What to do:
Copy out all lines from the entries below in which "flag" occurs.

Dataset entries below:

-- ==== Sys2Proof/Laws/Bus.lean ====
section
/-! SUPPORT. What the bus decoder, the stack and the plain-memory read can do: the device an address selects, what an
access changes, and what it leaves alone. -/

namespace Sys2Proof.Machine

/-! ## Decoding an address -/

theorem Cartridge.cpuRead_low (c : Cartridge) {a : Word} (h : a < 0x8000) : c.cpuRead a = none :=
  if_neg (by bv_omega)

theorem Cartridge.cpuRead_high (c : Cartridge) {a : Word} (h : 0x8000 ≤ a) :
    c.cpuRead a = some (a &&& c.prgMask).toNat :=
  if_pos h

/-- The device a read selects below the cartridge's window (R72, R74). -/
theorem readDevice_low (c : Cartridge) {a : Word} (h : a < 0x8000) :
    readDevice c a =
      if a ≤ 0x1FFF then .ram (ramIndex a)
      else if a ≤ 0x3FFF then .port (a.setWidth 3)
      else if a = 0x4016 ∨ a = 0x4017 then .pad (a.getLsbD 0)
      else .nothing := by
  unfold readDevice
  rw [c.cpuRead_low h]
  split
  · next e => split at e <;> cases e
  · rfl

theorem readDevice_ram (c : Cartridge) {a : Word} (h : a ≤ 0x1FFF) : readDevice c a = .ram (ramIndex a) := by
  rw [readDevice_low c (by bv_omega), if_pos h]

theorem readDevice_port (c : Cartridge) {a : Word} (h : 0x2000 ≤ a) (h' : a ≤ 0x3FFF) :
    readDevice c a = .port (a.setWidth 3) := by
  rw [readDevice_low c (by bv_omega), if_neg (by bv_omega), if_pos h']

theorem readDevice_rom (c : Cartridge) {a : Word} (hc : c.present = true) (h : 0x8000 ≤ a) :
    readDevice c a = .prg (a &&& c.prgMask).toNat := by
  unfold readDevice
  rw [hc, if_pos rfl, c.cpuRead_high h]

theorem writeDevice_low (c : Cartridge) {a : Word} (h : a < 0x8000) :
    writeDevice c a =
      if a ≤ 0x1FFF then .ram (ramIndex a)
      else if a ≤ 0x3FFF then .port (a.setWidth 3)
      else if a = 0x4014 then .dmaTrigger
      else if a = 0x4016 ∨ a = 0x4017 then .pad (a.getLsbD 0)
      else .nothing := by
  have hw : c.cpuWrite a = false := decide_eq_false (by bv_omega)
  unfold writeDevice
  rw [hw, Bool.and_false, if_neg (by decide)]

theorem writeDevice_ram (c : Cartridge) {a : Word} (h : a ≤ 0x1FFF) : writeDevice c a = .ram (ramIndex a) := by
  rw [writeDevice_low c (by bv_omega), if_pos h]

theorem writeDevice_high (c : Cartridge) {a : Word} (h : 0x8000 ≤ a) :
    writeDevice c a = if c.present then .prg (a &&& c.prgMask).toNat else .nothing := by
  have hw : c.cpuWrite a = true := decide_eq_true h
  unfold writeDevice
  rw [hw, Bool.and_true]
  split
  · rfl
  · rw [if_neg (by bv_omega), if_neg (by bv_omega), if_neg (by bv_omega), if_neg (by bv_omega)]

theorem ramIndex_lt (a : Word) : ramIndex a < 0x800 := by
  have h : (a &&& 0x07FF).toNat ≤ 0x7FF := by
    rw [BitVec.toNat_and]; exact Nat.and_le_right
  unfold ramIndex
  omega

/-- No read selects the DMA trigger: it is write-only (R78). -/
theorem readDevice_ne_dma (c : Cartridge) (a : Word) : readDevice c a ≠ .dmaTrigger := by
  unfold readDevice
  repeat' split
  all_goals exact Device.noConfusion

/-! ## What an access can do -/

/-- Everything a bus read can do: nothing but its own device's side effect. -/
theorem busRead_cases (a : Word) (s : State) :
    (busRead a s).2 = s ∨ (∃ p, (busRead a s).2 = s.setPpu (s.ppu.portRead s.cart p).2) ∨
    (∃ b, (busRead a s).2 = s.setPad b (s.pad b).read.2) ∨ (busRead a s).2 = s.setOpenReads (s.openReads + 1) := by
  unfold busRead
  split
  · exact .inl rfl
  · exact .inl rfl
  · exact .inr (.inl ⟨_, rfl⟩)
  · exact .inr (.inr (.inl ⟨_, rfl⟩))
  · exact .inr (.inr (.inr rfl))
  · exact .inr (.inr (.inr rfl))

/-- Everything a bus write can do: one device's own effect. -/
theorem busWrite_cases (a : Word) (v : Byte) (s : State) :
    busWrite a v s = s ∨ (∃ i, i < 0x800 ∧ busWrite a v s = s.setRam (s.ram.write i v)) ∨
    (∃ p, busWrite a v s = s.setPpu (s.ppu.portWrite s.cart p v)) ∨ busWrite a v s = s.setDma (s.dma.trigger v) ∨
    (∃ b, busWrite a v s = s.setPad b (s.pad b).latch) := by
  unfold busWrite
  split
  · exact .inl rfl
  · next i e =>
    refine .inr (.inl ⟨i, ?_, rfl⟩)
    unfold writeDevice at e
    repeat' split at e
    all_goals first | (cases e; done) | (cases e; exact ramIndex_lt a)
  · exact .inr (.inr (.inl ⟨_, rfl⟩))
  · exact .inr (.inr (.inr (.inl rfl)))
  · exact .inr (.inr (.inr (.inr ⟨_, rfl⟩)))
  · exact .inl rfl

section Read
variable (a : Word) (s : State)

@[simp] theorem busRead_a : (busRead a s).2.a = s.a := by
  rcases busRead_cases a s with h | ⟨_, h⟩ | ⟨_, h⟩ | h <;> rw [h] <;> simp
@[simp] theorem busRead_x : (busRead a s).2.x = s.x := by
  rcases busRead_cases a s with h | ⟨_, h⟩ | ⟨_, h⟩ | h <;> rw [h] <;> simp
@[simp] theorem busRead_y : (busRead a s).2.y = s.y := by
  rcases busRead_cases a s with h | ⟨_, h⟩ | ⟨_, h⟩ | h <;> rw [h] <;> simp
@[simp] theorem busRead_sp : (busRead a s).2.sp = s.sp := by
  rcases busRead_cases a s with h | ⟨_, h⟩ | ⟨_, h⟩ | h <;> rw [h] <;> simp
@[simp] theorem busRead_pc : (busRead a s).2.pc = s.pc := by
  rcases busRead_cases a s with h | ⟨_, h⟩ | ⟨_, h⟩ | h <;> rw [h] <;> simp
@[simp] theorem busRead_p : (busRead a s).2.p = s.p := by
  rcases busRead_cases a s with h | ⟨_, h⟩ | ⟨_, h⟩ | h <;> rw [h] <;> simp
@[simp] theorem busRead_cycles : (busRead a s).2.cycles = s.cycles := by
  rcases busRead_cases a s with h | ⟨_, h⟩ | ⟨_, h⟩ | h <;> rw [h] <;> simp
@[simp] theorem busRead_ram : (busRead a s).2.ram = s.ram := by
  rcases busRead_cases a s with h | ⟨_, h⟩ | ⟨_, h⟩ | h <;> rw [h] <;> simp
@[simp] theorem busRead_dma : (busRead a s).2.dma = s.dma := by
  rcases busRead_cases a s with h | ⟨_, h⟩ | ⟨_, h⟩ | h <;> rw [h] <;> simp
@[simp] theorem busRead_cart : (busRead a s).2.cart = s.cart := by
  rcases busRead_cases a s with h | ⟨_, h⟩ | ⟨_, h⟩ | h <;> rw [h] <;> simp
@[simp] theorem busRead_tick : (busRead a s).2.tick = s.tick := by
  rcases busRead_cases a s with h | ⟨_, h⟩ | ⟨_, h⟩ | h <;> rw [h] <;> simp

end Read

section Write
variable (a : Word) (v : Byte) (s : State)

@[simp] theorem busWrite_a : (busWrite a v s).a = s.a := by
  rcases busWrite_cases a v s with h | ⟨_, _, h⟩ | ⟨_, h⟩ | h | ⟨_, h⟩ <;> rw [h] <;> simp
@[simp] theorem busWrite_x : (busWrite a v s).x = s.x := by
  rcases busWrite_cases a v s with h | ⟨_, _, h⟩ | ⟨_, h⟩ | h | ⟨_, h⟩ <;> rw [h] <;> simp
@[simp] theorem busWrite_y : (busWrite a v s).y = s.y := by
  rcases busWrite_cases a v s with h | ⟨_, _, h⟩ | ⟨_, h⟩ | h | ⟨_, h⟩ <;> rw [h] <;> simp
@[simp] theorem busWrite_sp : (busWrite a v s).sp = s.sp := by
  rcases busWrite_cases a v s with h | ⟨_, _, h⟩ | ⟨_, h⟩ | h | ⟨_, h⟩ <;> rw [h] <;> simp
@[simp] theorem busWrite_pc : (busWrite a v s).pc = s.pc := by
  rcases busWrite_cases a v s with h | ⟨_, _, h⟩ | ⟨_, h⟩ | h | ⟨_, h⟩ <;> rw [h] <;> simp
@[simp] theorem busWrite_p : (busWrite a v s).p = s.p := by
  rcases busWrite_cases a v s with h | ⟨_, _, h⟩ | ⟨_, h⟩ | h | ⟨_, h⟩ <;> rw [h] <;> simp
@[simp] theorem busWrite_cycles : (busWrite a v s).cycles = s.cycles := by
  rcases busWrite_cases a v s with h | ⟨_, _, h⟩ | ⟨_, h⟩ | h | ⟨_, h⟩ <;> rw [h] <;> simp
@[simp] theorem busWrite_cart : (busWrite a v s).cart = s.cart := by
  rcases busWrite_cases a v s with h | ⟨_, _, h⟩ | ⟨_, h⟩ | h | ⟨_, h⟩ <;> rw [h] <;> simp
@[simp] theorem busWrite_tick : (busWrite a v s).tick = s.tick := by
  rcases busWrite_cases a v s with h | ⟨_, _, h⟩ | ⟨_, h⟩ | h | ⟨_, h⟩ <;> rw [h] <;> simp
@[simp] theorem busWrite_openReads : (busWrite a v s).openReads = s.openReads := by
  rcases busWrite_cases a v s with h | ⟨_, _, h⟩ | ⟨_, h⟩ | h | ⟨_, h⟩ <;> rw [h] <;> simp

end Write

/-! ## Accesses to plain memory -/

theorem busRead_of_ram (s : State) {a : Word} (h : a ≤ 0x1FFF) : busRead a s = (s.ram.read (ramIndex a), s) := by
  unfold busRead
  rw [readDevice_ram _ h]

theorem busRead_of_rom (s : State) {a : Word} (hc : s.cart.present = true) (h : 0x8000 ≤ a) :
    busRead a s = (s.cart.prgByte (a &&& s.cart.prgMask).toNat, s) := by
  unfold busRead
  rw [readDevice_rom _ hc h]

theorem busWrite_of_ram (v : Byte) (s : State) {a : Word} (h : a ≤ 0x1FFF) :
    busWrite a v s = s.setRam (s.ram.write (ramIndex a) v) := by
  unfold busWrite
  rw [writeDevice_ram _ h]

/-- A write outside RAM leaves RAM alone. -/
theorem busWrite_ram_of_high (v : Byte) (s : State) {a : Word} (h : 0x1FFF < a) : (busWrite a v s).ram = s.ram := by
  have hn : ∀ i, writeDevice s.cart a ≠ .ram i := by
    intro i
    unfold writeDevice
    rw [if_neg (show ¬ a ≤ 0x1FFF by bv_omega)]
    repeat' split
    all_goals exact Device.noConfusion
  unfold busWrite
  split
  · rfl
  · next i e => exact absurd e (hn i)
  all_goals simp

/-- A read of plain memory answers the byte that `memByte` names and has no side effect. -/
theorem busRead_of_memByte (s : State) {a : Word} {b : Byte} (h : s.memByte a = some b) : busRead a s = (b, s) := by
  unfold State.memByte at h
  unfold busRead
  split at h
  · next e => cases h; rw [e]
  · next e => cases h; rw [e]
  · cases h

/-! ## Plain memory -/

/-- `memByte` looks at RAM and the cartridge only. -/
theorem memByte_congr {s t : State} (hr : t.ram = s.ram) (hc : t.cart = s.cart) (a : Word) :
    t.memByte a = s.memByte a := by
  unfold State.memByte
  rw [hr, hc]

theorem memByte_of_ram (s : State) {a : Word} (h : a ≤ 0x1FFF) : s.memByte a = some (s.ram.read (ramIndex a)) := by
  unfold State.memByte
  rw [readDevice_ram _ h]

/-- Above RAM, plain memory is program ROM: RAM's contents do not matter. -/
theorem memByte_setRam_high (s : State) (m : Memory 8) {a : Word} (h : 0x1FFF < a) :
    (s.setRam m).memByte a = s.memByte a := by
  have hn : ∀ i, readDevice s.cart a ≠ .ram i := by
    intro i
    unfold readDevice
    rw [if_neg (show ¬ a ≤ 0x1FFF by bv_omega)]
    repeat' split
    all_goals exact Device.noConfusion
  unfold State.memByte
  rw [State.setRam_cart, State.setRam_ram]
  split
  · rfl
  · next i e => exact absurd e (hn i)
  · rfl

/-! ## The stack: page 0x0100 of RAM -/

theorem stackAddr_le (sp : Byte) : stackAddr sp ≤ 0x1FFF := by
  have h := wordOf_toNat 0x01 sp
  have := sp.isLt
  rw [BitVec.le_def]
  show (wordOf 0x01 sp).toNat ≤ 0x1FFF
  rw [h]
  show 256 * 1 + sp.toNat ≤ 0x1FFF
  omega

theorem ramIndex_stackAddr (sp : Byte) : ramIndex (stackAddr sp) = 256 + sp.toNat := by
  have h := wordOf_toNat 0x01 sp
  have := sp.isLt
  show (wordOf 0x01 sp &&& 0x07FF).toNat = _
  rw [BitVec.toNat_and, h]
  show (256 * 1 + sp.toNat) &&& (2 ^ 11 - 1) = _
  rw [Nat.and_two_pow_sub_one_eq_mod]
  omega

/-- `Push` (R176) is a RAM write and a decrement of `S`. -/
theorem push_eq (v : Byte) (s : State) :
    push v s = (s.setRam (s.ram.write (256 + s.sp.toNat) v)).setSp (s.sp - 1) := by
  unfold push
  rw [busWrite_of_ram v s (stackAddr_le _), ramIndex_stackAddr]

/-- `Pull` (R177) is an increment of `S` and a RAM read. -/
theorem pull_eq (s : State) : pull s = (s.ram.read (256 + (s.sp + 1).toNat), s.setSp (s.sp + 1)) := by
  unfold pull
  rw [busRead_of_ram _ (stackAddr_le _), ramIndex_stackAddr, State.setSp_ram]

/-! ## Soundness of accesses -/

/-- The parts of a state's soundness, as propositions. -/
theorem State.sound_iff (s : State) : s.Sound = true ↔
    s.ram.wf 0x800 = true ∧ flag .u s.p = true ∧ flag .b s.p = false ∧ s.dma.sound = true ∧ s.ppu.sound = true ∧
    s.ppu.nmiLine = false ∧ s.cart.sound = true := by
  simp only [State.Sound, Bool.and_eq_true, Bool.not_eq_true']
  tauto

/-- Soundness without the NMI line: what holds inside a tick too. -/
structure State.Mid (s : State) : Prop where
  ram : s.ram.wf 0x800 = true
  u : flag .u s.p = true
  b : flag .b s.p = false
  dma : s.dma.sound = true
  ppu : s.ppu.sound = true
  cart : s.cart.sound = true

theorem State.sound_iff_mid (s : State) : s.Sound = true ↔ s.Mid ∧ s.ppu.nmiLine = false := by
  rw [s.sound_iff]
  exact ⟨fun h => ⟨⟨h.1, h.2.1, h.2.2.1, h.2.2.2.1, h.2.2.2.2.1, h.2.2.2.2.2.2⟩, h.2.2.2.2.2.1⟩,
    fun h => ⟨h.1.ram, h.1.u, h.1.b, h.1.dma, h.1.ppu, h.2, h.1.cart⟩⟩

/-- A trigger while the engine is idle, or at an offset of 0, keeps the engine sound: it only sets page, offset and
`dma_active`. -/
theorem Dma.trigger_sound (d : Dma) (v : Byte) : (d.trigger v).sound = true := by
  simp [Dma.sound, Dma.trigger]

theorem busRead_mid (a : Word) {s : State} (h : s.Mid) : (busRead a s).2.Mid := by
  refine ⟨by simpa using h.ram, by simpa using h.u, by simpa using h.b, by simpa using h.dma, ?_, by simpa using h.cart⟩
  rcases busRead_cases a s with e | ⟨p, e⟩ | ⟨_, e⟩ | e <;> rw [e]
  · exact h.ppu
  · simpa using Ppu.portRead_sound s.cart s.ppu p h.ppu
  · simpa using h.ppu
  · simpa using h.ppu

theorem busWrite_mid (a : Word) (v : Byte) {s : State} (h : s.Mid) : (busWrite a v s).Mid := by
  refine ⟨?_, by simpa using h.u, by simpa using h.b, ?_, ?_, by simpa using h.cart⟩
  all_goals rcases busWrite_cases a v s with e | ⟨i, hi, e⟩ | ⟨p, e⟩ | e | ⟨_, e⟩ <;> rw [e]
  · exact h.ram
  · simpa using Memory.wf_write v hi h.ram
  · simpa using h.ram
  · simpa using h.ram
  · simpa using h.ram
  · exact h.dma
  · simpa using h.dma
  · simpa using h.dma
  · simpa using s.dma.trigger_sound v
  · simpa using h.dma
  · exact h.ppu
  · simpa using h.ppu
  · simpa using Ppu.portWrite_sound s.cart s.ppu p v h.ppu
  · simpa using h.ppu
  · simpa using h.ppu

/-- No bus access touches the NMI line (R472). -/
@[simp] theorem busRead_nmiLine (a : Word) (s : State) : (busRead a s).2.ppu.nmiLine = s.ppu.nmiLine := by
  rcases busRead_cases a s with e | ⟨p, e⟩ | ⟨_, e⟩ | e <;> rw [e]
  · simpa using (Ppu.portRead_samePipeline s.cart s.ppu p).nmiLine
  · simp
  · simp

@[simp] theorem busWrite_nmiLine (a : Word) (v : Byte) (s : State) :
    (busWrite a v s).ppu.nmiLine = s.ppu.nmiLine := by
  rcases busWrite_cases a v s with e | ⟨_, _, e⟩ | ⟨p, e⟩ | e | ⟨_, e⟩ <;> rw [e]
  · simp
  · simpa using (Ppu.portWrite_samePipeline s.cart s.ppu p v).nmiLine
  · simp
  · simp

end Sys2Proof.Machine
end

End of Dataset entries.

Task solution:
    s.ram.wf 0x800 = true ∧ flag .u s.p = true ∧ flag .b s.p = false ∧ s.dma.sound = true ∧ s.ppu.sound = true ∧
  u : flag .u s.p = true
  b : flag .b s.p = false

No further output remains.